=== WHAT YOU HAVE TO DO ===
In which lines of the data does the string "dsimp" appear? Copy every one.

Stored data
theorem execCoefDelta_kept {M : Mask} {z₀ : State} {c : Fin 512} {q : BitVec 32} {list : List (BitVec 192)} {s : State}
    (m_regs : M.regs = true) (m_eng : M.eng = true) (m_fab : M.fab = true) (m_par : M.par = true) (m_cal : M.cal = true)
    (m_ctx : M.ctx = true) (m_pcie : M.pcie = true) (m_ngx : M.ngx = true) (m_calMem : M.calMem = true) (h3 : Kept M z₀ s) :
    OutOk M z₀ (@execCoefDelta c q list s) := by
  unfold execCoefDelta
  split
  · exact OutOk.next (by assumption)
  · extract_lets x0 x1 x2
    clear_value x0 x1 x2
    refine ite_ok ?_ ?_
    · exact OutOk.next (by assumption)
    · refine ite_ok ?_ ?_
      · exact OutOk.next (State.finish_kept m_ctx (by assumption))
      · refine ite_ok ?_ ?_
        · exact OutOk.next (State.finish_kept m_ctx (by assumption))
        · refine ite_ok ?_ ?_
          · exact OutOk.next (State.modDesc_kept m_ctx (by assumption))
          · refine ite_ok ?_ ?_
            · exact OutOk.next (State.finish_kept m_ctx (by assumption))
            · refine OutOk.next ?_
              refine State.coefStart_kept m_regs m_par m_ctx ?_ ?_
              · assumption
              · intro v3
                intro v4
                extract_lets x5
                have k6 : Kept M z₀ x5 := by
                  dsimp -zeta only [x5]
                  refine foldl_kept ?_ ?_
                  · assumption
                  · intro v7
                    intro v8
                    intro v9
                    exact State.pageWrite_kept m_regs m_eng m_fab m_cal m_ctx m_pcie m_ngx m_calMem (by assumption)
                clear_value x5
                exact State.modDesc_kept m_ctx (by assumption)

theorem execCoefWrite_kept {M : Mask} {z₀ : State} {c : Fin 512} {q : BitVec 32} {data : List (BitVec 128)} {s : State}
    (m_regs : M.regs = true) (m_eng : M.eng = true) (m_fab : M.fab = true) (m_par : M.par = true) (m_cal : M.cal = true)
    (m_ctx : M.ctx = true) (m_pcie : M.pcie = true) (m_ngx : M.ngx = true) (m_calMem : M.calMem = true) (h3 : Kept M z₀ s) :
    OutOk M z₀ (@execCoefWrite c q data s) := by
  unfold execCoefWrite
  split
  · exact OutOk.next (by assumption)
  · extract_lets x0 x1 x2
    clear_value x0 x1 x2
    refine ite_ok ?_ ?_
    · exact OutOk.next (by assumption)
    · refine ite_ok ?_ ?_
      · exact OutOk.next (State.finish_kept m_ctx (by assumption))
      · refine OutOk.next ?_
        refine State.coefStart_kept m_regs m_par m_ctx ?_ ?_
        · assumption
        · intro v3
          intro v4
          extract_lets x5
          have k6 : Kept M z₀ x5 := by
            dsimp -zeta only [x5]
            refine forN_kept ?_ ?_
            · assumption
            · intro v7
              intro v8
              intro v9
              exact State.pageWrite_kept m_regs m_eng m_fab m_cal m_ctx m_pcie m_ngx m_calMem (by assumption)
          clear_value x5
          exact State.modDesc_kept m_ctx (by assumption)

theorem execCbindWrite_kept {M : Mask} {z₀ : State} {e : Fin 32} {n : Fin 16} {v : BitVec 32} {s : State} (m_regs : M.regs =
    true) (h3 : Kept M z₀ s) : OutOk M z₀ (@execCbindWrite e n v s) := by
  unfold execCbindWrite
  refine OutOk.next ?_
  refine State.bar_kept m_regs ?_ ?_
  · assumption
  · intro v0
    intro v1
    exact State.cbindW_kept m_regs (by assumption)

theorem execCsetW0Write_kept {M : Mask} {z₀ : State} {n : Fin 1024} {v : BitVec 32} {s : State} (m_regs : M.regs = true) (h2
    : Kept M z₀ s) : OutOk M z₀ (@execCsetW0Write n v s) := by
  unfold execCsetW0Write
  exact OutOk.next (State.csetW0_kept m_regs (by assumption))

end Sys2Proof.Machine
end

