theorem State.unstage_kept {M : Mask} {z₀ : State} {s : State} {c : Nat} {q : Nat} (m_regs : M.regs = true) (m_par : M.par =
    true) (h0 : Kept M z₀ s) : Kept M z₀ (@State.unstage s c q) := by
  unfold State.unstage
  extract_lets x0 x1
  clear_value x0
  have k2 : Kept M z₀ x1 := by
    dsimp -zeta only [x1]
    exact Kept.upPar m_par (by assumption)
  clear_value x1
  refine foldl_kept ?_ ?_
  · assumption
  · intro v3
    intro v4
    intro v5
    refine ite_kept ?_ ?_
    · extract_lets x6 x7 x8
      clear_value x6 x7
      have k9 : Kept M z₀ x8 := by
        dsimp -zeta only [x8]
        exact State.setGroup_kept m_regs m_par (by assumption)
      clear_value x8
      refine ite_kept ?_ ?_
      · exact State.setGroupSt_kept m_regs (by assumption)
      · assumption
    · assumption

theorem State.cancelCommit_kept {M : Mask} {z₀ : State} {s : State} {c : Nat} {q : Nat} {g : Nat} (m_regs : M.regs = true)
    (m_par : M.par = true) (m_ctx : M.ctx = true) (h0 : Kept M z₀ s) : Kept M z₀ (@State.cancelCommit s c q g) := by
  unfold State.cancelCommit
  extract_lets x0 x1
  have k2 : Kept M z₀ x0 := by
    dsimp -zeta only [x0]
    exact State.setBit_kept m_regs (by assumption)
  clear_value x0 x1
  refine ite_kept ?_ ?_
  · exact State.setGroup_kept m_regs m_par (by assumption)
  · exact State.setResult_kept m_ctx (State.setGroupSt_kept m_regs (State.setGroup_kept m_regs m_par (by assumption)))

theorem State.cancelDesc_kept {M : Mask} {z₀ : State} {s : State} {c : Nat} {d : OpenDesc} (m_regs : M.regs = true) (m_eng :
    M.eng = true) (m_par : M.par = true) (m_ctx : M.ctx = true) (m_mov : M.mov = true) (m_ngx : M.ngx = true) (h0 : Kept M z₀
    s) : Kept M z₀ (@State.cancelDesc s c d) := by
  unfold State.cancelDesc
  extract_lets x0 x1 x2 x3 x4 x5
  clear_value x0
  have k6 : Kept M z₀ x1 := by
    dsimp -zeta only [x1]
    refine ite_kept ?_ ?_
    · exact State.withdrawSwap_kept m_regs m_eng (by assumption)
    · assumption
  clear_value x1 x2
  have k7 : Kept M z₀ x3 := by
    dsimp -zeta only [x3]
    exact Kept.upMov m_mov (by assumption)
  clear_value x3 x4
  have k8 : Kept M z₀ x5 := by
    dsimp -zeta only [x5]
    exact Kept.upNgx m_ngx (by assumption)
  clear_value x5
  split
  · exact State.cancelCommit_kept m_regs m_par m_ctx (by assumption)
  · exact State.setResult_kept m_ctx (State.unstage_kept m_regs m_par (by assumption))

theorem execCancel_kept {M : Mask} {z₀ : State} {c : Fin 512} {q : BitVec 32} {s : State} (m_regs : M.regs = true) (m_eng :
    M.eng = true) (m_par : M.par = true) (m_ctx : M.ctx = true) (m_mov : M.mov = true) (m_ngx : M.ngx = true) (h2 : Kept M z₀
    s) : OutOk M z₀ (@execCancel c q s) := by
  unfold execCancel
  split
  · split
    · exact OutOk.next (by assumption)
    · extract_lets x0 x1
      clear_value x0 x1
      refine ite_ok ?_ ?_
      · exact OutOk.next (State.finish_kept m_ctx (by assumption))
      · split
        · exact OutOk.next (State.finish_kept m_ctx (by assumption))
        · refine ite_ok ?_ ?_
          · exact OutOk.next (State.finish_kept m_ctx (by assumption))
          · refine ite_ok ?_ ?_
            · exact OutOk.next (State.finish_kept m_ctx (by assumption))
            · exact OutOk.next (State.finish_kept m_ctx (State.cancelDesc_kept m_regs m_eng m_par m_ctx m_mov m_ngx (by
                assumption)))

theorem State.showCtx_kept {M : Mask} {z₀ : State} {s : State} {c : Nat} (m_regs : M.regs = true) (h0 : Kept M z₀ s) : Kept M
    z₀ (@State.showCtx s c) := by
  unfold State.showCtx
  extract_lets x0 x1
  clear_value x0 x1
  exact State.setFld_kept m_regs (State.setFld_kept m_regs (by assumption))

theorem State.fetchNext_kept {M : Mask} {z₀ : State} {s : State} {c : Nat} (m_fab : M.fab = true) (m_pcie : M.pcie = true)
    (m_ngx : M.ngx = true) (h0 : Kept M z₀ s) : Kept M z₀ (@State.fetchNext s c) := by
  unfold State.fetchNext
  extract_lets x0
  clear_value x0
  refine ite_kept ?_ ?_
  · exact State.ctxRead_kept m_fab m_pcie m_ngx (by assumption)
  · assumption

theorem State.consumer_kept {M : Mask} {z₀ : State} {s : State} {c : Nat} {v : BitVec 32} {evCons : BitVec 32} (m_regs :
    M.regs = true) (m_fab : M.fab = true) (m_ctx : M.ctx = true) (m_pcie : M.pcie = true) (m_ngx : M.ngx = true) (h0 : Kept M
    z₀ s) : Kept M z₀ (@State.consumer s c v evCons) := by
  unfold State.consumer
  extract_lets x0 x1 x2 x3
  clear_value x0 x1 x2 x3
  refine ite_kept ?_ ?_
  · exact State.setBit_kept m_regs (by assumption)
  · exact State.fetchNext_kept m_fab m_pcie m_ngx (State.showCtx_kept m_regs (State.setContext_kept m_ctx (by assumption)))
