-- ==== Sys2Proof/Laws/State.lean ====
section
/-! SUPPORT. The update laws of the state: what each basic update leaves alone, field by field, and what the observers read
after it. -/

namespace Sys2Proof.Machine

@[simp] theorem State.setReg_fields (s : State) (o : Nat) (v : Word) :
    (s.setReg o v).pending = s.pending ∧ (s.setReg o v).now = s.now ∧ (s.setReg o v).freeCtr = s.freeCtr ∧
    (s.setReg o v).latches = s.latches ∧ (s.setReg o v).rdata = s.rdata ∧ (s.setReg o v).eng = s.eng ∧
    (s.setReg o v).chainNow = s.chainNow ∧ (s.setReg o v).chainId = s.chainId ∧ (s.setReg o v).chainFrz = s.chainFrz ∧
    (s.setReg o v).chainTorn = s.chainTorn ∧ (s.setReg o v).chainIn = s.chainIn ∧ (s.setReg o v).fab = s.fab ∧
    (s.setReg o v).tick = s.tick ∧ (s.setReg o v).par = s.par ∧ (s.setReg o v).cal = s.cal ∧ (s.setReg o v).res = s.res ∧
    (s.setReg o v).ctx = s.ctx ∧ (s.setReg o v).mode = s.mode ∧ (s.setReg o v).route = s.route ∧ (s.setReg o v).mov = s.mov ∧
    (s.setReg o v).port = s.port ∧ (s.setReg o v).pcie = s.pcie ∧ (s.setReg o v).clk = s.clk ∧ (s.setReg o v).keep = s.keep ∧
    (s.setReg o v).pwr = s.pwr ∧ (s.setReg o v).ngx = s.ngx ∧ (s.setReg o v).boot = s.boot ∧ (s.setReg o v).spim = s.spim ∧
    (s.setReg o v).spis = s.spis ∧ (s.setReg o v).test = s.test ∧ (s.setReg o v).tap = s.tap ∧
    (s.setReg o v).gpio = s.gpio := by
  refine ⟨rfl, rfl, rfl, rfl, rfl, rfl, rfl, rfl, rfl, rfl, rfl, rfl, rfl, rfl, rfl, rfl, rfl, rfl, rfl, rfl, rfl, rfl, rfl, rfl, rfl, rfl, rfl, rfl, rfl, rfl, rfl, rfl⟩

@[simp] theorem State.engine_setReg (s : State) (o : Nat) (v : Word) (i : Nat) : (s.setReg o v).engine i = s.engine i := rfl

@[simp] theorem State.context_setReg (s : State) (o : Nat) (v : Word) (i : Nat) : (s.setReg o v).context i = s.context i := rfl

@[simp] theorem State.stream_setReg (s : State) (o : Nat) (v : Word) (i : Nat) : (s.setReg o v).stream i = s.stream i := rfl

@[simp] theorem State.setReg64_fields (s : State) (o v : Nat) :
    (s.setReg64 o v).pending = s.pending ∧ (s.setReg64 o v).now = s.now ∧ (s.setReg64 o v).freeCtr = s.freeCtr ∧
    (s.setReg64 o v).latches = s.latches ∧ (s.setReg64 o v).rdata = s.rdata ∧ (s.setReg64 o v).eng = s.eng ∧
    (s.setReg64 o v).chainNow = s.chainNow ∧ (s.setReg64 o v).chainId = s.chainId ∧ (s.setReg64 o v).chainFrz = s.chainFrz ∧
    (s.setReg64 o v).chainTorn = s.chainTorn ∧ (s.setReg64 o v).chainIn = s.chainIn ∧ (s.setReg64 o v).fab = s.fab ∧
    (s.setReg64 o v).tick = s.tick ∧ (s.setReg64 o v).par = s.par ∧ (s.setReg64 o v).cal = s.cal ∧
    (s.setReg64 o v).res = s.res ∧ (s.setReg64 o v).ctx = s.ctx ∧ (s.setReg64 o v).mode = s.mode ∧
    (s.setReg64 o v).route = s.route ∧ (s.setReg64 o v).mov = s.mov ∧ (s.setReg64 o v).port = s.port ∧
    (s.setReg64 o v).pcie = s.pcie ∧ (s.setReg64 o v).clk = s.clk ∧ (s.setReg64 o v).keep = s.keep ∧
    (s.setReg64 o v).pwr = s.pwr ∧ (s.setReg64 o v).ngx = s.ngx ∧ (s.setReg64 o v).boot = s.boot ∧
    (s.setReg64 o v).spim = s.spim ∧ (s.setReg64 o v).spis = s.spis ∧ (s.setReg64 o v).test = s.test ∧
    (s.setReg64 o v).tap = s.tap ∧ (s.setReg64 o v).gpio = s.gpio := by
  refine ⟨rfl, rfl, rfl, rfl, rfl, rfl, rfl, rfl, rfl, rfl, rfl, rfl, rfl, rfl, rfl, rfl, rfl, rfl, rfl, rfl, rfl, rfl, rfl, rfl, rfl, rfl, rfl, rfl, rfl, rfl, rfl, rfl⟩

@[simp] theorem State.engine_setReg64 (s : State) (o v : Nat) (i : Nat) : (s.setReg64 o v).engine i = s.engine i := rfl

=== ANSWER TO THE PROBLEM ===
                  dsimp -zeta only [x5]
            dsimp -zeta only [x5]
    dsimp -zeta only [x1]
        dsimp -zeta only [x8]
    dsimp -zeta only [x0]
    dsimp -zeta only [x1]
    dsimp -zeta only [x3]
    dsimp -zeta only [x5]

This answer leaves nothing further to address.